Mithaq Capital SPC is Aimia Inc.’s largest common shareholder. In February 2023, Mithaq started increasing its shareholdings of Aimia. In October 2023, a wholly-owned subsidiary of Mithaq offered to buy all of Aimia’s shares. That offer expired in February 2024 and was unsuccessful.

Two days before the offer expired in February 2024, Aimia brought this application. Aimia asked the Tribunal to decide that Mithaq’s increased shareholdings in February 2023 violated Ontario securities law. Aimia says that Mithaq was acting jointly (coordinating actions and share purchases of Aimia) with other shareholders and that Mithaq’s shareholdings combined with the joint actors’ was greater than 20% of Aimia total shares. As a result, Aimia says that each time Mithaq bought shares of Aimia in February 2023, the law provides that the purchase was a take-over bid. Aimia therefore had to offer to buy all of Aimia’s shares at the highest price of all those purchases.

This decision of the Tribunal deals with a motion that Mithaq brought. Mithaq says that the Tribunal should not hear Aimia’s application because: (1) Aimia does not have standing (the ability to apply to the Tribunal); and (2) Aimia’s application is an abuse of process. Aimia responded by saying that the Tribunal should not dismiss its application at this stage – instead, the application should proceed to a full merits hearing.

The Tribunal decided to consider Mithaq’s motion now because it would be quicker and more cost-effective. Doing so might avoid the parties having to prepare materials for a merits hearing.

The Tribunal decided that Aimia did have standing (i.e. the ability to bring this application). This is because a company whose shares are the subject of a take-over bid can apply to the Tribunal about that take-over bid. Aimia fell within that category.

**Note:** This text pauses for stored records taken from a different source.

theorem exec_emitActive (len : BitVec 16) (payload : List Word) (s : State) : exec (.emitActive len payload) s =
    .next (emitFrame (BitVec.ofNat 32 (0x13000000 + len.toNat)) (rowFault len s) s.scanlineSamples.toNat
      (activeScanline len payload s) s) := by
  rw [← headerEmitActive_eq_ofNat]; rfl

theorem pulseFault_eq_some {pw : BitVec 16} {s : State} (h : s.halfLine < pw.toNat) :
    pulseFault pw s = some .segmentUnderflow := if_pos h

theorem rowFault_eq_some {len : BitVec 16} {s : State} (h : len ≠ s.ppl) : rowFault len s = some .malformedRow := if_neg h

/-! ## Profiles of one PPL, the same in both modes (R113) -/

section
variable {s : State} (h : s.ProfileInv) (hc : s.configured = true)
include h hc

theorem State.ProfileInv.profile_eq_exact {n : BitVec 16} (hn : s.ppl = n) (hex : n.toNat ∉ binary64Exceptions) :
    s.profile = profileExact n.toNat := by
  obtain ⟨h1, hp⟩ := (State.profileInv_iff_of_configured hc).1 h
  subst hn
  exact hp.trans (timingProfile_eq_exact h1 s.ppl.isLt hex _)

theorem State.ProfileInv.profile_1 (hn : s.ppl = 1#16) : s.profile = ⟨0, 0, 0, 1, 0, 0, 15625, 19249⟩ :=
  (h.profile_eq_exact hc hn (by decide)).trans (by decide)

theorem State.ProfileInv.profile_2 (hn : s.ppl = 2#16) : s.profile = ⟨0, 0, 0, 2, 0, 1, 31250, 38498⟩ :=
  (h.profile_eq_exact hc hn (by decide)).trans (by decide)

theorem State.ProfileInv.profile_208 (hn : s.ppl = 208#16) : s.profile = ⟨6, 18, 22, 254, 9, 109, 3968750, 4003849⟩ :=
  (h.profile_eq_exact hc hn (by decide)).trans (by decide)

theorem State.ProfileInv.halfLine_1 (hn : s.ppl = 1#16) : s.halfLine = 0 :=
  congrArg (fun p => p.scanlineSamples / 2) (h.profile_1 hc hn)

theorem State.ProfileInv.halfLine_208 (hn : s.ppl = 208#16) : s.halfLine = 127 :=
  congrArg (fun p => p.scanlineSamples / 2) (h.profile_208 hc hn)

end

end Sys2Proof.Machine
end

section
/-! SUPPORT. The sync blocks (R134-R136): EMIT_BROAD and EMIT_SHORT take the width of their pulses from the profile,
EMIT_PULSE from its operand. -/

namespace Sys2Proof.Machine

open Sys2Proof Sys2Proof.Spec

/-! ## What the three commands append (R133) -/

section
variable {i : Instr} {s : State} {header : Word} {check : Option FaultCode} {reps pw : Nat}
  (hx : exec i s = .next (emitFrame header check (reps * s.halfLine) (syncBlock pw s.halfLine reps) s))
  (hc : s.configured = true) (hk : check = none)
include hx hc hk

theorem appends_syncBlock {w h : Nat} (hw : pw = w) (hh : s.halfLine = h) (hle : w ≤ h) (hg : Fits s (reps * h)) :
    Appends i s (reps * h) (pulseSample w h) := by
  subst hw hh
  exact appends_of_fits hx hc hk hg (syncBlock_eq_map hle reps)

theorem exec_syncBlock_of_no_reps (h0 : reps = 0) (hg : Fits s 0) : exec i s = .next s := by
  subst h0
  have hnone : 0 * s.halfLine = 0 := Nat.zero_mul _
  have happ : Appends i s (0 * s.halfLine) fun _ => 0#12 :=
    appends_of_fits hx hc hk (by rwa [hnone]) (by rw [hnone]; rfl)
  exact exec_eq_of_appends_zero happ hnone

end

/-! ## Encodings (R74, R78) -/

theorem decodeCommand_emitBroad_of_mask {w : Word} (payload : List Word) (hw : w &&& 0xFFC0FFFF#32 = 0x10000000#32) :
    decodeCommand w payload = .ok (.emitBroad (BitVec.ofNat 6 (w.toNat / 2 ^ 16))) := by
  obtain ⟨hsel, himm⟩ := (selImmMask_eq_iff (by decide)).1 hw
  obtain ⟨hopc, hpwsel⟩ := opc_pwsel_of_div (sel := 0) (by decide) hsel
  rw [← repsField_eq_ofNat]
  exact (commandForm_emitBroad payload hopc hpwsel (eq_ofNat_of_toNat_eq ((imm16_toNat w).trans himm))).decodeCommand_eq

theorem decodeCommand_emitShort_of_mask {w : Word} (payload : List Word) (hw : w &&& 0xFFC0FFFF#32 = 0x10400000#32) :
    decodeCommand w payload = .ok (.emitShort (BitVec.ofNat 6 (w.toNat / 2 ^ 16))) := by
  obtain ⟨hsel, himm⟩ := (selImmMask_eq_iff (by decide)).1 hw
  obtain ⟨hopc, hpwsel⟩ := opc_pwsel_of_div (sel := 1) (by decide) hsel
  rw [← repsField_eq_ofNat]
  exact (commandForm_emitShort payload hopc hpwsel (eq_ofNat_of_toNat_eq ((imm16_toNat w).trans himm))).decodeCommand_eq

theorem decodeCommand_emitPulse_of_mask {w : Word} (payload : List Word) (hw : w &&& 0xFFC00000#32 = 0x10800000#32) :
    decodeCommand w payload =
      .ok (.emitPulse (BitVec.ofNat 6 (w.toNat / 2 ^ 16)) (BitVec.ofNat 16 w.toNat)) := by
  obtain ⟨hopc, hpwsel⟩ := opc_pwsel_of_div (sel := 2) (by decide) ((selMask_eq_iff (by decide)).1 hw)
  rw [← repsField_eq_ofNat, ← imm16_eq_ofNat]
  exact (commandForm_emitPulse payload hopc hpwsel).decodeCommand_eq

/-- A sync block of a profile's width with bits in its reserved field is of no row (R78 d). -/
theorem decodeCommand_error_of_reserved {w : Word} (payload : List Word)
    (hsel : w.toNat / 2 ^ 22 = 0x40 ∨ w.toNat / 2 ^ 22 = 0x41) (himm : w.toNat % 2 ^ 16 ≠ 0) :
    decodeCommand w payload = .error .illegalCommand :=
  decodeCommand_of_no_row payload ((no_row_iff w).2 (.inr (.inr (.inr (.inr ⟨by omega, by omega, himm⟩)))))

theorem decodeCommand_error_of_pwsel_3 {w : Word} (payload : List Word) (hsel : w.toNat / 2 ^ 22 = 0x43) :
    decodeCommand w payload = .error .illegalCommand :=
  decodeCommand_of_no_row payload ((no_row_iff w).2 (.inr (.inr (.inr (.inl ⟨by omega, by omega⟩)))))

/-! ## The statements -/

/-- Settles O21: HALF_BROAD fits the half-line of every profile. -/
theorem emitBroadAppendsBroadPulses : Obligations.EmitBroadAppendsBroadPulses := by
  refine ⟨fun image => rfl, fun w payload => decodeCommand_emitBroad_of_mask payload,
    fun w payload hsel => decodeCommand_error_of_reserved payload (.inl hsel), fun reps s => ?_, fun s hc hg => ?_,
    fun reps s h hc hn hg => ?_, fun reps s h hc hn hg => ?_, fun s h hc hn hg => ?_⟩
  · have hx := exec_emitBroad reps s
    exact ⟨faults_notConfigured hx, fun hc => faults_bufferOverflow hx hc rfl,
      fun h hc => appends_syncBlock hx hc rfl rfl rfl (h.halfBroad_le_halfLine hc)⟩
  · exact exec_syncBlock_of_no_reps (exec_emitBroad 0#6 s) hc rfl rfl hg
  · have hh := h.halfLine_1 hc hn
    have hw : s.halfBroad.toNat = 0 := congrArg TimingProfile.halfBroad (h.profile_1 hc hn)
    exact exec_eq_of_appends_zero (appends_syncBlock (exec_emitBroad reps s) hc rfl hw hh le_rfl hg) (Nat.mul_zero _)
  · have hh : s.halfLine = 1 := congrArg (fun p => p.scanlineSamples / 2) (h.profile_2 hc hn)
    have hw : s.halfBroad.toNat = 1 := congrArg TimingProfile.halfBroad (h.profile_2 hc hn)
    have happ := appends_syncBlock (exec_emitBroad reps s) hc rfl hw hh le_rfl (by rwa [Nat.mul_one])
    have hall := appends_congr happ fun k hk => pulseSample_self hk
    rwa [Nat.mul_one] at hall
  · have hh := h.halfLine_208 hc hn
    have hw : s.halfBroad.toNat = 109 := congrArg TimingProfile.halfBroad (h.profile_208 hc hn)
    have hcount : (5#6).toNat * 127 = 635 := by decide
    rw [← hcount] at hg ⊢
    exact appends_syncBlock (exec_emitBroad 5#6 s) hc rfl hw hh (by decide) hg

While Aimia could apply to the Tribunal, the Tribunal decided that the application should not go forward, because there was a long delay of about a year before Aimia made the request. Aimia did not give a good explanation for why it hadn’t asked earlier for the Tribunal or a court to force Mithaq to offer to buy all of Aimia’s shares. During the year delay, many significant events happened, which changed the situation in important ways. It no longer made sense to make Mithaq offer to buy shares at a price based on what the share price was a year earlier.

This application was therefore a misuse of the Tribunal’s procedure.